PROBLEM REQUIREMENTS: When you reach the line that contains "8 : Nat) t old" in the data below, start reproducing lines exactly, and stop after the line that contains "band changed. -/".

DATA SHOWN:

----

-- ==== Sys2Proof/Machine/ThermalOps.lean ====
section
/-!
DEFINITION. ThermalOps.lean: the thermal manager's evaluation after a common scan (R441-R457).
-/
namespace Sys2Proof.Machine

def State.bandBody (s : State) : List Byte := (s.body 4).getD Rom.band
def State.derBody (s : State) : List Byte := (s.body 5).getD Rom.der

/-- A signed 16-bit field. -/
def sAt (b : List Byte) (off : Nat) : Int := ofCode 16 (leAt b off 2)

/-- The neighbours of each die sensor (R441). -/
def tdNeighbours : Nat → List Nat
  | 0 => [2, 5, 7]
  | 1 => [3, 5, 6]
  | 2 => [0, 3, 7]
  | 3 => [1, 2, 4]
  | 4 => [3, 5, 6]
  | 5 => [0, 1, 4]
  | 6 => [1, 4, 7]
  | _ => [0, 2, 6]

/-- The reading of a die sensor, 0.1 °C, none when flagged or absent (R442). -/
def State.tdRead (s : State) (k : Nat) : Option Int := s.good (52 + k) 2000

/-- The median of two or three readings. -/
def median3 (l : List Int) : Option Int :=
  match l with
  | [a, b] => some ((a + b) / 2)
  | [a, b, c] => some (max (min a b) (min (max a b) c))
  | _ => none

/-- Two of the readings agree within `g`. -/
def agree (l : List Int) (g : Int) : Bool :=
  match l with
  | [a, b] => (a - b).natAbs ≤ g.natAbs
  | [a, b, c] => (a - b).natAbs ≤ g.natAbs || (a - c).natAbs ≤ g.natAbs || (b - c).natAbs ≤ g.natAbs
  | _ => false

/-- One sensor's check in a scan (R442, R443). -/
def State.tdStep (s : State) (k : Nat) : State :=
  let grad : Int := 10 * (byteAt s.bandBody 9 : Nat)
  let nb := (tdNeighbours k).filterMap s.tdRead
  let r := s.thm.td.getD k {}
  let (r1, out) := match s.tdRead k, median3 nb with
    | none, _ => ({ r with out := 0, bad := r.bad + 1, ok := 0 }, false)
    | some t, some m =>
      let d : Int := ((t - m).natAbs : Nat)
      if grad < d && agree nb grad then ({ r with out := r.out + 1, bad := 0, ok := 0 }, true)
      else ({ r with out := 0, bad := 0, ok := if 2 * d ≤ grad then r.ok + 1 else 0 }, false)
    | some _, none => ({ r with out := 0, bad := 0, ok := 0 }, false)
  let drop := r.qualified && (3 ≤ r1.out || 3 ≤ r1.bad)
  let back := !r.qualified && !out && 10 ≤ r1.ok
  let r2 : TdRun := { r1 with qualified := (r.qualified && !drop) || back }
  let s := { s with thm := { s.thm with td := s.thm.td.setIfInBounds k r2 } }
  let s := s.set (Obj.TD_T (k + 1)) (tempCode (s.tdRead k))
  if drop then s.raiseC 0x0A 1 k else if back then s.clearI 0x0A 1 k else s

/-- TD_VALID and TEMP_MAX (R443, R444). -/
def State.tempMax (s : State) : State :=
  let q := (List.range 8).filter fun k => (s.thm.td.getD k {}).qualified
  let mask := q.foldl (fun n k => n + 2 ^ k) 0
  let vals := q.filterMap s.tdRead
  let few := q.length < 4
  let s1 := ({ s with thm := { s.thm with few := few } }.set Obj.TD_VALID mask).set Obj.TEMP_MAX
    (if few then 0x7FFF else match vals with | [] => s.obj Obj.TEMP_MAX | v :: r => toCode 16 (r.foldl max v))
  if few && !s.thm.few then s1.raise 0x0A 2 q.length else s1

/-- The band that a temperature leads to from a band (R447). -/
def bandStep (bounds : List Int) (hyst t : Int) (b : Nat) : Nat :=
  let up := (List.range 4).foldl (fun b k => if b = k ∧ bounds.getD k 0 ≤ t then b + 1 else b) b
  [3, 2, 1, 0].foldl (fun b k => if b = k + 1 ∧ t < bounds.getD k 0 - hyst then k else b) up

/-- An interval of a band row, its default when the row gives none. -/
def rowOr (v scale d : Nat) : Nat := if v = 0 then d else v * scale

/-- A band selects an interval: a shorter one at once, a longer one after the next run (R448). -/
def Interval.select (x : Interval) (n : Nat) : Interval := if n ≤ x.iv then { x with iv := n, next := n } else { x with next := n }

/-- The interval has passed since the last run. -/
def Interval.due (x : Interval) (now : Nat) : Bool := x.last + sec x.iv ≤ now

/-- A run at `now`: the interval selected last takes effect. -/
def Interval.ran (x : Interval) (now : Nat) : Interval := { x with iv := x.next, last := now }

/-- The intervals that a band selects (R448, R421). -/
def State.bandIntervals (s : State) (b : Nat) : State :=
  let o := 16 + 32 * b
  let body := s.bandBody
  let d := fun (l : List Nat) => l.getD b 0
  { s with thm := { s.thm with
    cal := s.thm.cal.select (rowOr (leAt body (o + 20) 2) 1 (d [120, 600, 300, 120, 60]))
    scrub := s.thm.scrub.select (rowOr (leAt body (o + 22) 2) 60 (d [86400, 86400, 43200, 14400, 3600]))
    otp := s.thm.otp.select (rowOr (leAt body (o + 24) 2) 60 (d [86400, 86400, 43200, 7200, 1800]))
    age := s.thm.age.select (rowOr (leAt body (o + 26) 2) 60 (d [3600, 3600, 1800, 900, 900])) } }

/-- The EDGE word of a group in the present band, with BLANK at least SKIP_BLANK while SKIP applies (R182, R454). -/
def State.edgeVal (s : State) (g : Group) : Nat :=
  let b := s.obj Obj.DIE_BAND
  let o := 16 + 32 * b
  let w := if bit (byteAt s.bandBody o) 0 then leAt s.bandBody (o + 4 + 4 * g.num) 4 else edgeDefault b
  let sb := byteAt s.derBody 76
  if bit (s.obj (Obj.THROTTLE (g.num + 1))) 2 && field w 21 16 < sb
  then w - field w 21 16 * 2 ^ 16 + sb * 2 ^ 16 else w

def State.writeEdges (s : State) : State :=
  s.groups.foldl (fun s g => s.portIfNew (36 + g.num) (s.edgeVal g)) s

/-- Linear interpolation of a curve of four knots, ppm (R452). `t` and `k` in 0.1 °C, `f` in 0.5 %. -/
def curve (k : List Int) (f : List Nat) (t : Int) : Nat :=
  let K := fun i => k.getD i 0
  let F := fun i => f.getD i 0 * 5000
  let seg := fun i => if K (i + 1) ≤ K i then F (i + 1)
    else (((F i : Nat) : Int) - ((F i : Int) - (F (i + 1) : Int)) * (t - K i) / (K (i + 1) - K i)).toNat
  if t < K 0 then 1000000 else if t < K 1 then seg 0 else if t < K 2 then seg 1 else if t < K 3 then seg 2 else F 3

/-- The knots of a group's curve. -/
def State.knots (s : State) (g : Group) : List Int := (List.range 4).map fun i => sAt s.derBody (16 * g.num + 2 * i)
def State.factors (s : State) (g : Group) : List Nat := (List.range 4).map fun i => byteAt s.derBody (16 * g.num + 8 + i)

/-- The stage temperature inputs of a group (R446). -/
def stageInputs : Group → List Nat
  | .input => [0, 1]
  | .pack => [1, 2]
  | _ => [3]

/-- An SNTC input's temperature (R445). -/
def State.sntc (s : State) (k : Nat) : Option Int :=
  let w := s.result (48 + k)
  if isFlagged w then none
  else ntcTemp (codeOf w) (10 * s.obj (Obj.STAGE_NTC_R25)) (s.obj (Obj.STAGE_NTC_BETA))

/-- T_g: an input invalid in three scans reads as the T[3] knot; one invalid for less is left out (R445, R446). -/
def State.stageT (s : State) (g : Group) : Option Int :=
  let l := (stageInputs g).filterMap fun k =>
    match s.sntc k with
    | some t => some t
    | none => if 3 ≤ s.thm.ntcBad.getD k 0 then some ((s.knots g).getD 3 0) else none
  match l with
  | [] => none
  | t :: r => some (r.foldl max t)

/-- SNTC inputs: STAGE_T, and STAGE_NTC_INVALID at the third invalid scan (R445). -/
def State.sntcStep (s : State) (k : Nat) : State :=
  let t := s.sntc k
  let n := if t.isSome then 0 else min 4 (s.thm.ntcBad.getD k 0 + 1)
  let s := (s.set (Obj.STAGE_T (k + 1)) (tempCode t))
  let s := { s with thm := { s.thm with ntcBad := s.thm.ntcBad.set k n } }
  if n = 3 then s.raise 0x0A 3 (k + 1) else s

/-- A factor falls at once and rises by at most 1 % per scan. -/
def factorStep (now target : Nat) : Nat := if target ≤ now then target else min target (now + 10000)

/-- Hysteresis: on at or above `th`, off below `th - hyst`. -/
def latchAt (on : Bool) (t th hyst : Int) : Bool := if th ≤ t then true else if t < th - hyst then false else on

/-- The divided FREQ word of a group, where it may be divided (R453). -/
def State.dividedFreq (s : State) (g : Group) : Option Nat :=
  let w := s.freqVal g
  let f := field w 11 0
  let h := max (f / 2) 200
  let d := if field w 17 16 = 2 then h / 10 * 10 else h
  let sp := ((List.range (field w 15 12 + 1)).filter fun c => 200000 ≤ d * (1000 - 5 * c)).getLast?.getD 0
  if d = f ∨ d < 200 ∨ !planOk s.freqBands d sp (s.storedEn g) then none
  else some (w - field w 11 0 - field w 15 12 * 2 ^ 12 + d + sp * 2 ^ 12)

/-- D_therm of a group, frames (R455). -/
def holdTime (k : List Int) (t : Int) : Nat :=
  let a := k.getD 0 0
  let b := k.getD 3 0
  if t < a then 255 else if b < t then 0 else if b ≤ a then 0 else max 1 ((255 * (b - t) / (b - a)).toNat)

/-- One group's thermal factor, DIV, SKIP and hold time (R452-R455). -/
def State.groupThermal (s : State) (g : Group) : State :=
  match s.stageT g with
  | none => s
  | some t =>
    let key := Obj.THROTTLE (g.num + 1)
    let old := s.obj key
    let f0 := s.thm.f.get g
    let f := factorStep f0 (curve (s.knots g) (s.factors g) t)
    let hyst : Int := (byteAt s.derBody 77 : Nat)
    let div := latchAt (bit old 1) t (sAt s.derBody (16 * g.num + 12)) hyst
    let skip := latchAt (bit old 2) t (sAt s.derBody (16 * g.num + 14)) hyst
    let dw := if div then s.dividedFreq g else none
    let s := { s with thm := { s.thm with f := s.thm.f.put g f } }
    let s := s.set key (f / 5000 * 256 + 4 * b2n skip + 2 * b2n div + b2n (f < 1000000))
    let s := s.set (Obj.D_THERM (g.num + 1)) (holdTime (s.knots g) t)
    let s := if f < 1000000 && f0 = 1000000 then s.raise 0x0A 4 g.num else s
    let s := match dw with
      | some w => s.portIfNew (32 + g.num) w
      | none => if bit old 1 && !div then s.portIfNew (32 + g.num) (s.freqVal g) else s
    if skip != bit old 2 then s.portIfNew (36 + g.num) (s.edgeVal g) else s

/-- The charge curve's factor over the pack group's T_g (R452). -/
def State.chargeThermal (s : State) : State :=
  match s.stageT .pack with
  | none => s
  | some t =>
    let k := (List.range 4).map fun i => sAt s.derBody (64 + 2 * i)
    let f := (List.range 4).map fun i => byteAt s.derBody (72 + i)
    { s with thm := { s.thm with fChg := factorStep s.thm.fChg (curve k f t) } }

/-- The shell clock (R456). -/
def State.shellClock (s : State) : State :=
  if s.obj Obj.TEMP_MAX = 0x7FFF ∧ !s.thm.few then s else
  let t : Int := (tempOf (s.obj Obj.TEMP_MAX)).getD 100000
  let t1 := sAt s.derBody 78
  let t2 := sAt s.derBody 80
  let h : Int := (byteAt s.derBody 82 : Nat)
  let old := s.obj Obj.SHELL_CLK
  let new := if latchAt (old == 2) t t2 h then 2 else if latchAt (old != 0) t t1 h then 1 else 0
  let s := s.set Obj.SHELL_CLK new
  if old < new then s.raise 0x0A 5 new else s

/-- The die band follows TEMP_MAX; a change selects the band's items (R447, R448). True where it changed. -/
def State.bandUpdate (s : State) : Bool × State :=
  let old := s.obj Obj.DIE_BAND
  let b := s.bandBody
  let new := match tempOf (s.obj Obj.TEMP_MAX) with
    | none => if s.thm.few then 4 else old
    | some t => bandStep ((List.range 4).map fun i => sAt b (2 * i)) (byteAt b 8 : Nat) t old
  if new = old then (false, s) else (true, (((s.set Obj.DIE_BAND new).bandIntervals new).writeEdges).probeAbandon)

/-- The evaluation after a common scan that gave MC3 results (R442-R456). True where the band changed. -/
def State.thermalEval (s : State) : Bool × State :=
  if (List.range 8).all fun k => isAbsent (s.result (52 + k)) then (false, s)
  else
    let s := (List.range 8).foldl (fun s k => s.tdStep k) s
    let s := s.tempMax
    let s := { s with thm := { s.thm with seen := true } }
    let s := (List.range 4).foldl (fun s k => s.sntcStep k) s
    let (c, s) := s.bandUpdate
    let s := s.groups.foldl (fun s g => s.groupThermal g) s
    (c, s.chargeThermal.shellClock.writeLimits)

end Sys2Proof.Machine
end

----

ANSWER BOX:
    | some t => bandStep ((List.range 4).map fun i => sAt b (2 * i)) (byteAt b 8 : Nat) t old
  if new = old then (false, s) else (true, (((s.set Obj.DIE_BAND new).bandIntervals new).writeEdges).probeAbandon)

/-- The evaluation after a common scan that gave MC3 results (R442-R456). True where the band changed. -/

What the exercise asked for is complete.